The prosecutor at sentence contended that a term of imprisonment of 12 to 18 months was appropriate and that it could be fully suspended, although this would be a sentence at the very lowest end of the range.
Mr Burgoyne has some criminal history for like offences. In 1981, he was convicted of cultivating indian hemp and sentenced to six months imprisonment which, on appeal, was reduced to a $300 good behaviour bond for three years and a $500 fine. He also had some old and minor convictions for property offences and a conviction for assault in 1988. In 1992, he was sentenced to nine months imprisonment for cultivating marijuana.
Mr Burgoyne's barrister at sentence agreed with the Crown's submission as to penalty. He emphasised that Mr Burgoyne had pleaded guilty at an early stage by ex officio indictment and made full admissions to police, that the cannabis was grown for personal consumption because of a degenerative back condition and there was no evidence of commerciality.
Mr Burgoyne was 48 at sentence. He had a good work history until five years ago when he became unable to work due to a back injury and depression. He has no confidence in modern medicine and modern prescription drugs and ate cannabis seeds because they were high in healthy omega fats.

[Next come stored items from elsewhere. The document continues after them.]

/-- Only the arbiter. -/
@[simp] theorem beginCommand_keeps (s : State) :
    (beginCommand s).now = s.now ∧ (beginCommand s).tickPeriod = s.tickPeriod ∧
    (beginCommand s).tickPos = s.tickPos ∧ (beginCommand s).marks = s.marks ∧ (beginCommand s).offered = s.offered ∧
    (beginCommand s).records = s.records ∧ (beginCommand s).leases = s.leases ∧ (beginCommand s).gens = s.gens ∧
    (beginCommand s).waits = s.waits ∧ (beginCommand s).domains = s.domains ∧ (beginCommand s).agents = s.agents ∧
    (beginCommand s).token = s.token ∧ (beginCommand s).seeded = s.seeded ∧ (beginCommand s).part = s.part ∧
    (beginCommand s).sweep = s.sweep ∧ (beginCommand s).pools = s.pools ∧ (beginCommand s).ports = s.ports ∧
    (beginCommand s).mbox = s.mbox ∧ (beginCommand s).args = s.args ∧ (beginCommand s).res = s.res ∧
    (beginCommand s).events = s.events ∧ (beginCommand s).eventEnable = s.eventEnable ∧
    (beginCommand s).nowLatch = s.nowLatch ∧ (beginCommand s).spiData = s.spiData ∧
    (beginCommand s).handed = s.handed ∧ (beginCommand s).freeDraws = s.freeDraws ∧
    (beginCommand s).pending = s.pending := by
  simp [beginCommand]

/-- What the end of a fence job changes. -/
@[simp] theorem endFenceJob_keeps (before : State) (j : Job) (s : State) :
    (endFenceJob before s j).now = s.now ∧ (endFenceJob before s j).tickPeriod = s.tickPeriod ∧
    (endFenceJob before s j).tickPos = s.tickPos ∧ (endFenceJob before s j).marks = s.marks ∧
    (endFenceJob before s j).offered = s.offered ∧ (endFenceJob before s j).records = s.records ∧
    (endFenceJob before s j).leases = s.leases ∧ (endFenceJob before s j).gens = s.gens ∧
    (endFenceJob before s j).waits = s.waits ∧ (endFenceJob before s j).domains = s.domains ∧
    (endFenceJob before s j).token = s.token ∧ (endFenceJob before s j).seeded = s.seeded ∧
    (endFenceJob before s j).part = s.part ∧ (endFenceJob before s j).outer = s.outer ∧
    (endFenceJob before s j).inner = s.inner ∧ (endFenceJob before s j).chosen = s.chosen ∧
    (endFenceJob before s j).pools = s.pools ∧ (endFenceJob before s j).ports = s.ports ∧
    (endFenceJob before s j).args = s.args ∧ (endFenceJob before s j).eventEnable = s.eventEnable ∧
    (endFenceJob before s j).nowLatch = s.nowLatch ∧ (endFenceJob before s j).spiData = s.spiData ∧
    (endFenceJob before s j).handed = s.handed ∧ (endFenceJob before s j).freeDraws = s.freeDraws ∧
    (endFenceJob before s j).pending = s.pending := by
  unfold endFenceJob; repeat' split
  all_goals simp

/-- What the ends of fence jobs change. -/
@[simp] theorem foldl_endFenceJob_keeps (before : State) (l : List Job) (s : State) :
    (l.foldl (endFenceJob before) s).now = s.now ∧ (l.foldl (endFenceJob before) s).tickPeriod = s.tickPeriod ∧
    (l.foldl (endFenceJob before) s).tickPos = s.tickPos ∧ (l.foldl (endFenceJob before) s).marks = s.marks ∧
    (l.foldl (endFenceJob before) s).offered = s.offered ∧ (l.foldl (endFenceJob before) s).records = s.records ∧
    (l.foldl (endFenceJob before) s).leases = s.leases ∧ (l.foldl (endFenceJob before) s).gens = s.gens ∧
    (l.foldl (endFenceJob before) s).waits = s.waits ∧ (l.foldl (endFenceJob before) s).domains = s.domains ∧
    (l.foldl (endFenceJob before) s).token = s.token ∧ (l.foldl (endFenceJob before) s).seeded = s.seeded ∧
    (l.foldl (endFenceJob before) s).part = s.part ∧ (l.foldl (endFenceJob before) s).outer = s.outer ∧
    (l.foldl (endFenceJob before) s).inner = s.inner ∧ (l.foldl (endFenceJob before) s).chosen = s.chosen ∧
    (l.foldl (endFenceJob before) s).pools = s.pools ∧ (l.foldl (endFenceJob before) s).ports = s.ports ∧
    (l.foldl (endFenceJob before) s).args = s.args ∧ (l.foldl (endFenceJob before) s).eventEnable = s.eventEnable ∧
    (l.foldl (endFenceJob before) s).nowLatch = s.nowLatch ∧ (l.foldl (endFenceJob before) s).spiData = s.spiData ∧
    (l.foldl (endFenceJob before) s).handed = s.handed ∧ (l.foldl (endFenceJob before) s).freeDraws = s.freeDraws ∧
    (l.foldl (endFenceJob before) s).pending = s.pending := by
  induction l generalizing s with
  | nil => simp
  | cons t rest ih => simp [ih]

/-- What the ends of fence jobs change. -/
@[simp] theorem endFenceJobs_keeps (before : State) (s : State) :
    (endFenceJobs before s).now = s.now ∧ (endFenceJobs before s).tickPeriod = s.tickPeriod ∧
    (endFenceJobs before s).tickPos = s.tickPos ∧ (endFenceJobs before s).marks = s.marks ∧
    (endFenceJobs before s).offered = s.offered ∧ (endFenceJobs before s).records = s.records ∧
    (endFenceJobs before s).leases = s.leases ∧ (endFenceJobs before s).gens = s.gens ∧
    (endFenceJobs before s).waits = s.waits ∧ (endFenceJobs before s).domains = s.domains ∧
    (endFenceJobs before s).token = s.token ∧ (endFenceJobs before s).seeded = s.seeded ∧
    (endFenceJobs before s).part = s.part ∧ (endFenceJobs before s).outer = s.outer ∧
    (endFenceJobs before s).inner = s.inner ∧ (endFenceJobs before s).chosen = s.chosen ∧
    (endFenceJobs before s).pools = s.pools ∧ (endFenceJobs before s).ports = s.ports ∧
    (endFenceJobs before s).args = s.args ∧ (endFenceJobs before s).eventEnable = s.eventEnable ∧
    (endFenceJobs before s).nowLatch = s.nowLatch ∧ (endFenceJobs before s).spiData = s.spiData ∧
    (endFenceJobs before s).handed = s.handed ∧ (endFenceJobs before s).freeDraws = s.freeDraws ∧
    (endFenceJobs before s).pending = s.pending := by
  simp [endFenceJobs]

Bearing in mind the amount of prohibited drugs in Mr Burgoyne's possession, his maturity and his previous criminal history, the sentence imposed was by no means manifestly excessive, even after taking into account his very significant co-operation with the administration of justice and other mitigating factors. See, for example, R v. McKay; CA No 574 of 1996, 17 April 1997.
I would refuse the application for leave to appeal against sentence.
I propose the following orders: the application for an extension of time should be struck out, the application to adduce further evidence should be refused, the appeal against conviction should be dismissed and the application for leave to appeal against sentence should be refused.
MACKENZIE J: I agree.
CHESTERMAN J: I agree.
THE PRESIDENT: Those are the orders of the Court.